theorem stripeData_frame {m0 : Nat} (hm0 : m0 &&& 3019948064 = 3019948064) (t : Nat) (k : Nat) (s : State) :
    proj m0 (stripeData t k s).2 = proj m0 s := by
  refine proj_mono hm0 ?_
  unfold stripeData
  try dsimp -proj only
  repeat' first
    | simp +decide only [↓readUnit_frame, ↓proj_ite, ↓proj_iteP, ite_self]
    | (with_reducible refine (foldl_proj _ _ ?_ _).trans ?_; intro _ _)
    | (with_reducible refine (foldl_projP _ _ ?_ _).trans ?_; intro _ _)
    | ((with_reducible refine proj_mk_trans ?_ ?_); · ((fail_if_success with_reducible rfl); rfl))
    | (with_reducible refine (snd_eq (by assumption) (readUnit_frame (by decide) _ _ _ _)).trans ?_)
    | split

theorem parityLine_frame {m0 : Nat} (hm0 : m0 &&& 3019948064 = 3019948064) (t : Nat) (a : Bool × State) (k : Nat) :
    proj m0 (parityLine t a k).2 = proj m0 a.2 := by
  refine proj_mono hm0 ?_
  unfold parityLine
  try dsimp -proj only
  repeat' first
    | simp +decide only [↓stripeData_frame, ↓readParity_frame, ↓setRaw_frame, ↓proj_ite, ↓proj_iteP, ite_self]
    | (with_reducible refine (foldl_proj _ _ ?_ _).trans ?_; intro _ _)
    | (with_reducible refine (foldl_projP _ _ ?_ _).trans ?_; intro _ _)
    | ((with_reducible refine proj_mk_trans ?_ ?_); · ((fail_if_success with_reducible rfl); rfl))
    | (with_reducible refine (snd_eq (by assumption) (stripeData_frame (by decide) _ _ _)).trans ?_)
    | (with_reducible refine (snd_eq (by assumption) (readParity_frame (by decide) _ _ _ _)).trans ?_)
    | split

theorem parityStripe_frame {m0 : Nat} (hm0 : m0 &&& 3019950112 = 3019950112) (s : State) (t : Nat) :
    proj m0 (parityStripe s t) = proj m0 s := by
  refine proj_mono hm0 ?_
  unfold parityStripe
  try dsimp -proj only
  repeat' first
    | simp +decide only [↓parityLine_frame, ↓devEvent_frame, ↓incCnt_frame, ↓proj_ite, ↓proj_iteP, ite_self]
    | (with_reducible refine (foldl_proj _ _ ?_ _).trans ?_; intro _ _)
    | (with_reducible refine (foldl_projP _ _ ?_ _).trans ?_; intro _ _)
    | ((with_reducible refine proj_mk_trans ?_ ?_); · ((fail_if_success with_reducible rfl); rfl))
    | split

theorem execStripeParityCheck_frame {m0 : Nat} (hm0 : m0 &&& 3019950112 = 3019950112) (s : State) :
    outProj m0 s (execStripeParityCheck s) := by
  refine outProj_mono hm0 ?_
  unfold execStripeParityCheck
  try dsimp -proj only
  repeat' first
    | (with_reducible refine outProj_next ?_)
    | simp +decide only [↓parityStripe_frame, ↓proj_ite, ↓proj_iteP, ite_self]
    | (with_reducible refine (foldl_proj _ _ ?_ _).trans ?_; intro _ _)
    | (with_reducible refine (foldl_projP _ _ ?_ _).trans ?_; intro _ _)
    | ((with_reducible refine proj_mk_trans ?_ ?_); · ((fail_if_success with_reducible rfl); rfl))
    | split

┄┄┄┄┄┄┄┄┄┄

Output the records in full. Keep every character as it is.

■ **RESULT FOR THIS EXERCISE**
theorem stripeData_frame {m0 : Nat} (hm0 : m0 &&& 3019948064 = 3019948064) (t : Nat) (k : Nat) (s : State) :
    proj m0 (stripeData t k s).2 = proj m0 s := by
  refine proj_mono hm0 ?_
  unfold stripeData
  try dsimp -proj only
  repeat' first
    | simp +decide only [↓readUnit_frame, ↓proj_ite, ↓proj_iteP, ite_self]
    | (with_reducible refine (foldl_proj _ _ ?_ _).trans ?_; intro _ _)
    | (with_reducible refine (foldl_projP _ _ ?_ _).trans ?_; intro _ _)
    | ((with_reducible refine proj_mk_trans ?_ ?_); · ((fail_if_success with_reducible rfl); rfl))
    | (with_reducible refine (snd_eq (by assumption) (readUnit_frame (by decide) _ _ _ _)).trans ?_)
    | split

theorem parityLine_frame {m0 : Nat} (hm0 : m0 &&& 3019948064 = 3019948064) (t : Nat) (a : Bool × State) (k : Nat) :
    proj m0 (parityLine t a k).2 = proj m0 a.2 := by
  refine proj_mono hm0 ?_
  unfold parityLine
  try dsimp -proj only
  repeat' first
    | simp +decide only [↓stripeData_frame, ↓readParity_frame, ↓setRaw_frame, ↓proj_ite, ↓proj_iteP, ite_self]
    | (with_reducible refine (foldl_proj _ _ ?_ _).trans ?_; intro _ _)
    | (with_reducible refine (foldl_projP _ _ ?_ _).trans ?_; intro _ _)
    | ((with_reducible refine proj_mk_trans ?_ ?_); · ((fail_if_success with_reducible rfl); rfl))
    | (with_reducible refine (snd_eq (by assumption) (stripeData_frame (by decide) _ _ _)).trans ?_)
    | (with_reducible refine (snd_eq (by assumption) (readParity_frame (by decide) _ _ _ _)).trans ?_)
    | split

theorem parityStripe_frame {m0 : Nat} (hm0 : m0 &&& 3019950112 = 3019950112) (s : State) (t : Nat) :
    proj m0 (parityStripe s t) = proj m0 s := by
  refine proj_mono hm0 ?_
  unfold parityStripe
  try dsimp -proj only
  repeat' first
    | simp +decide only [↓parityLine_frame, ↓devEvent_frame, ↓incCnt_frame, ↓proj_ite, ↓proj_iteP, ite_self]
    | (with_reducible refine (foldl_proj _ _ ?_ _).trans ?_; intro _ _)
    | (with_reducible refine (foldl_projP _ _ ?_ _).trans ?_; intro _ _)
    | ((with_reducible refine proj_mk_trans ?_ ?_); · ((fail_if_success with_reducible rfl); rfl))
    | split

theorem execStripeParityCheck_frame {m0 : Nat} (hm0 : m0 &&& 3019950112 = 3019950112) (s : State) :
    outProj m0 s (execStripeParityCheck s) := by
  refine outProj_mono hm0 ?_
  unfold execStripeParityCheck
  try dsimp -proj only
  repeat' first
    | (with_reducible refine outProj_next ?_)
    | simp +decide only [↓parityStripe_frame, ↓proj_ite, ↓proj_iteP, ite_self]
    | (with_reducible refine (foldl_proj _ _ ?_ _).trans ?_; intro _ _)
    | (with_reducible refine (foldl_projP _ _ ?_ _).trans ?_; intro _ _)
    | ((with_reducible refine proj_mk_trans ?_ ?_); · ((fail_if_success with_reducible rfl); rfl))
    | split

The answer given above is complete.